Dataset excerpts:
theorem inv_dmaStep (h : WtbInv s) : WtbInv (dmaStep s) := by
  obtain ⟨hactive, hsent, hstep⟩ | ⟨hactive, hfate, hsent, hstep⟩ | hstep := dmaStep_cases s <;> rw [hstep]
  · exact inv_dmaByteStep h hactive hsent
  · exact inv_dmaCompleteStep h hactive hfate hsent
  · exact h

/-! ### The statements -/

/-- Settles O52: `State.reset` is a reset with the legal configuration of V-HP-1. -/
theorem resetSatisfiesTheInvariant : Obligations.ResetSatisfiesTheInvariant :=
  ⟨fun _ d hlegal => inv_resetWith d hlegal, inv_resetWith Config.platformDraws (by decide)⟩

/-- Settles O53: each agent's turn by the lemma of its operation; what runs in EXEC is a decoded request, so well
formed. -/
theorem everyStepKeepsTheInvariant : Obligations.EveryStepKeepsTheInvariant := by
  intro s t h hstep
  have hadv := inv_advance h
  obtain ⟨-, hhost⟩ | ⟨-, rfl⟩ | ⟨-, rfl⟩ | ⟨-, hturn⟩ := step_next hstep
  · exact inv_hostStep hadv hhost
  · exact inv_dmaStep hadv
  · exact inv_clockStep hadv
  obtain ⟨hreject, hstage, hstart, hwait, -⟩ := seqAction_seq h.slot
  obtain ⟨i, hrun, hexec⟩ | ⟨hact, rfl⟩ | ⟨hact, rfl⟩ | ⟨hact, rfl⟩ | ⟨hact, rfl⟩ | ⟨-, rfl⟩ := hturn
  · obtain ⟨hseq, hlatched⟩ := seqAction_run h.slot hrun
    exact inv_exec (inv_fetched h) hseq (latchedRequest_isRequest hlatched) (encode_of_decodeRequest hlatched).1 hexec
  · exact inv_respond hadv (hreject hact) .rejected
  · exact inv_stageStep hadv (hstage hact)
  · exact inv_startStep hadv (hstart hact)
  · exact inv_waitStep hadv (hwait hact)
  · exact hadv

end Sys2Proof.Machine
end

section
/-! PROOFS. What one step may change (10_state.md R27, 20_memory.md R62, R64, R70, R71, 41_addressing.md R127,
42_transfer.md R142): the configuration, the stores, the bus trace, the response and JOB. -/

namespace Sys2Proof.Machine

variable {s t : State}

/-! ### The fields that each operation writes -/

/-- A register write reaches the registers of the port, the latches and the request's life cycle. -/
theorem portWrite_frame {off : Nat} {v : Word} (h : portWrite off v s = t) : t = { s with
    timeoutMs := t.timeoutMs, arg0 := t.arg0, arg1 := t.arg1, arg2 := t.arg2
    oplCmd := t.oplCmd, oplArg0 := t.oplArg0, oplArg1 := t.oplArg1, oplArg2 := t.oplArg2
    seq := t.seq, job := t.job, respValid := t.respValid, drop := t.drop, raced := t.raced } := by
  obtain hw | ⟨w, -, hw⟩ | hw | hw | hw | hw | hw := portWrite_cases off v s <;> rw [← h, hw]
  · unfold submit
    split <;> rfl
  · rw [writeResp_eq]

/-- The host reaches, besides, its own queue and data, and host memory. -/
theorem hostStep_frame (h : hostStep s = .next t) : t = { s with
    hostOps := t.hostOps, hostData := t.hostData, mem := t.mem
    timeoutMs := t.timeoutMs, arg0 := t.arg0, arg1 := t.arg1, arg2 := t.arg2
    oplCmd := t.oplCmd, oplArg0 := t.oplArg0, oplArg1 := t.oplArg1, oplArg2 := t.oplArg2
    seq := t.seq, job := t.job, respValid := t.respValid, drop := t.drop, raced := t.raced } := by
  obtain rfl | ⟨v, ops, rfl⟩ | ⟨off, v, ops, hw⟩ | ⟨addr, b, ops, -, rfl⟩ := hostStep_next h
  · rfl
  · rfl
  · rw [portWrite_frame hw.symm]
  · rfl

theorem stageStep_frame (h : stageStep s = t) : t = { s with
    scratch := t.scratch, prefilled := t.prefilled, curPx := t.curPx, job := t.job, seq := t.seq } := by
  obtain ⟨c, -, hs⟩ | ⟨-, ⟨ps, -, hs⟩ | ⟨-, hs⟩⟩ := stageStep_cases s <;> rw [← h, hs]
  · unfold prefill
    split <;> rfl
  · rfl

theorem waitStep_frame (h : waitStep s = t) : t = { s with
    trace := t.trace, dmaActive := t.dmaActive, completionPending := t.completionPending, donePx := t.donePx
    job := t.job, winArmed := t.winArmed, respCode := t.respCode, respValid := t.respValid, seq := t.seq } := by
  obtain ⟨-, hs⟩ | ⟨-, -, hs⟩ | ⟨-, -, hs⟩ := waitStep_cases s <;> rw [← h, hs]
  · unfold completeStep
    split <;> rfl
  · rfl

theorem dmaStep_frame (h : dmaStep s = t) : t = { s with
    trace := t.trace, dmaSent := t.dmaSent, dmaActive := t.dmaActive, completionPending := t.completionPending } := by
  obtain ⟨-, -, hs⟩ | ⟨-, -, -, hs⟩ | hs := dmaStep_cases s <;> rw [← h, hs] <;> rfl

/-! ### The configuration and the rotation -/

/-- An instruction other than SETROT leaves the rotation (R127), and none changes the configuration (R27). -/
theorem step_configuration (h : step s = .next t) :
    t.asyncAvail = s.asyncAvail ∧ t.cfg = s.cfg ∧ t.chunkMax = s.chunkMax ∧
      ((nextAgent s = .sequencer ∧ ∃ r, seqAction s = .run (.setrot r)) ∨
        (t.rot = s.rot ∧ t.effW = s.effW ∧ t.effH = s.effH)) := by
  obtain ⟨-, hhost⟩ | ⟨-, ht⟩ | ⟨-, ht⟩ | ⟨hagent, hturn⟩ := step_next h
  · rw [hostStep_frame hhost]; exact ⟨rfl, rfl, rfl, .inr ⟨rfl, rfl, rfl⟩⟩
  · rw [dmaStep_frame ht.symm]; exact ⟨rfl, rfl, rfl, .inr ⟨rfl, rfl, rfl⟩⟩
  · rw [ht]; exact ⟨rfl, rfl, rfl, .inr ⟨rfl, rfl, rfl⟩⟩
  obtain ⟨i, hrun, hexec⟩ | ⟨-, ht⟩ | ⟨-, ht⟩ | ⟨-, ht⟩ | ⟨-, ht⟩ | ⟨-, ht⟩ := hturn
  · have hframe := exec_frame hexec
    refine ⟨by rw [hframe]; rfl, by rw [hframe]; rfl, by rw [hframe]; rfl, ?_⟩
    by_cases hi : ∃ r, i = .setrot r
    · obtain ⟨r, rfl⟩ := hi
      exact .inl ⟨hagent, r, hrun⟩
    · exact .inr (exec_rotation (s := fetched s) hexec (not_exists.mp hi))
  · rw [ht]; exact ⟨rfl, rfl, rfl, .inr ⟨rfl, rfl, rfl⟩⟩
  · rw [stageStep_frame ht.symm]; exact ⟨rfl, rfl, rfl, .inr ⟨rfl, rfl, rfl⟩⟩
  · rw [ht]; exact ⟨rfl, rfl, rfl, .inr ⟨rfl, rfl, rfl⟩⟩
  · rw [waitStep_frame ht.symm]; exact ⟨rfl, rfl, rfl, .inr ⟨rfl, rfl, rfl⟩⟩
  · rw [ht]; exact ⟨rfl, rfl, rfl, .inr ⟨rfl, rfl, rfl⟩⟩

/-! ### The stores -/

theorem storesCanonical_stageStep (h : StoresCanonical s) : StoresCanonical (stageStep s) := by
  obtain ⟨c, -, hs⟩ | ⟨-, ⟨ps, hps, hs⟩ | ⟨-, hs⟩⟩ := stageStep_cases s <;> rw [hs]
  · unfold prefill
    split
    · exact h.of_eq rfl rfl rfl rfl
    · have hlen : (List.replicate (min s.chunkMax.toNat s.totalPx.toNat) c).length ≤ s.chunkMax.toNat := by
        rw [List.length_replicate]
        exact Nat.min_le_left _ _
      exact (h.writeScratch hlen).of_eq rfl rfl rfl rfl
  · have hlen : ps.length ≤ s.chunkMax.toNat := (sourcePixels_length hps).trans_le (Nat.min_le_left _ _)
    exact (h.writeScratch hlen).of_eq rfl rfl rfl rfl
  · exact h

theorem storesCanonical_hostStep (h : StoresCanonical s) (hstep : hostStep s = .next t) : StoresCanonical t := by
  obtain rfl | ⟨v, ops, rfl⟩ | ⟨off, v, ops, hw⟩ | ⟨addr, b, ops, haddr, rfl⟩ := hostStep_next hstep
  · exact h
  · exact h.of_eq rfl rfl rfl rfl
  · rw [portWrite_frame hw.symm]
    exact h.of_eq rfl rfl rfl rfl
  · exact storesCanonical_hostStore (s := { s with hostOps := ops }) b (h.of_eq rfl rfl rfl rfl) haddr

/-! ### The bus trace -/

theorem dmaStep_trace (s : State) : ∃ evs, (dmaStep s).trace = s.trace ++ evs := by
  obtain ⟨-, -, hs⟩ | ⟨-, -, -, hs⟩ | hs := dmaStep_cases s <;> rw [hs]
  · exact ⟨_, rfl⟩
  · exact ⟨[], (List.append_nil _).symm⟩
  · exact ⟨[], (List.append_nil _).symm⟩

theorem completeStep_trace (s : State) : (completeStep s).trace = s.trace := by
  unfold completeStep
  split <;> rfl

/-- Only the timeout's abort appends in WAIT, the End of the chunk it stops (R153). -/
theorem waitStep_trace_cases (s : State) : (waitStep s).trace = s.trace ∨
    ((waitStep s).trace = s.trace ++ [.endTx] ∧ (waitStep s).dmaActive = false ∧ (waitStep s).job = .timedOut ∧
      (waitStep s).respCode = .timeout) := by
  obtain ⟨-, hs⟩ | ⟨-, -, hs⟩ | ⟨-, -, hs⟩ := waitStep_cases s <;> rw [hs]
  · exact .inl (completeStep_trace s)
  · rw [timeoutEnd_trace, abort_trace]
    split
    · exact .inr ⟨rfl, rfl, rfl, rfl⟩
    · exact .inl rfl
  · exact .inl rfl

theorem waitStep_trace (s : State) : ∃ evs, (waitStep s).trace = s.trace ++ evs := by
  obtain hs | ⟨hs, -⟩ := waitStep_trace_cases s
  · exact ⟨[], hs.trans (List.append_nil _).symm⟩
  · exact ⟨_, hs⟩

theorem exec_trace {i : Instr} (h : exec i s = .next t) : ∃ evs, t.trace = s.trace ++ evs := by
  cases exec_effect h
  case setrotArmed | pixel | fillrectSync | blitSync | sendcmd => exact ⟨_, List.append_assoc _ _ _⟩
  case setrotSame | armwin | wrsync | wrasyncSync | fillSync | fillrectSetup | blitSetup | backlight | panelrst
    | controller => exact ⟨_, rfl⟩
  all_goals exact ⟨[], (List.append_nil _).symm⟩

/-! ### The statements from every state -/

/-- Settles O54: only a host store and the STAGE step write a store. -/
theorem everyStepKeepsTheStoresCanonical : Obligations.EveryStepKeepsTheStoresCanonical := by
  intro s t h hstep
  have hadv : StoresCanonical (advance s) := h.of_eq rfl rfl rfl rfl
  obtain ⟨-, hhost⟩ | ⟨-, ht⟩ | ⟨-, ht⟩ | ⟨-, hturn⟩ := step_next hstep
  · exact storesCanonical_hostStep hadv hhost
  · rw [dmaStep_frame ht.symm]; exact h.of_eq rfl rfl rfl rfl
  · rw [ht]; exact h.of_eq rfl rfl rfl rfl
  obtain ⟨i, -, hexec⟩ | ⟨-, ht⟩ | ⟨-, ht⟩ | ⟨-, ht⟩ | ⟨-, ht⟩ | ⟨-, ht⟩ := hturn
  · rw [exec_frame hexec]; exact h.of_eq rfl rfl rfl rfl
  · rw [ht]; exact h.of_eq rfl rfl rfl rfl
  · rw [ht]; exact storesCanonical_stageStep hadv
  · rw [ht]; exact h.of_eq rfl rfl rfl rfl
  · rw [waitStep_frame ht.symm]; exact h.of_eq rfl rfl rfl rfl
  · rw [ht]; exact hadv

**Instructions to follow:** Note every line of the records that holds the word "hsent", and copy it.

**Completed task:**
  obtain ⟨hactive, hsent, hstep⟩ | ⟨hactive, hfate, hsent, hstep⟩ | hstep := dmaStep_cases s <;> rw [hstep]
  · exact inv_dmaByteStep h hactive hsent
  · exact inv_dmaCompleteStep h hactive hfate hsent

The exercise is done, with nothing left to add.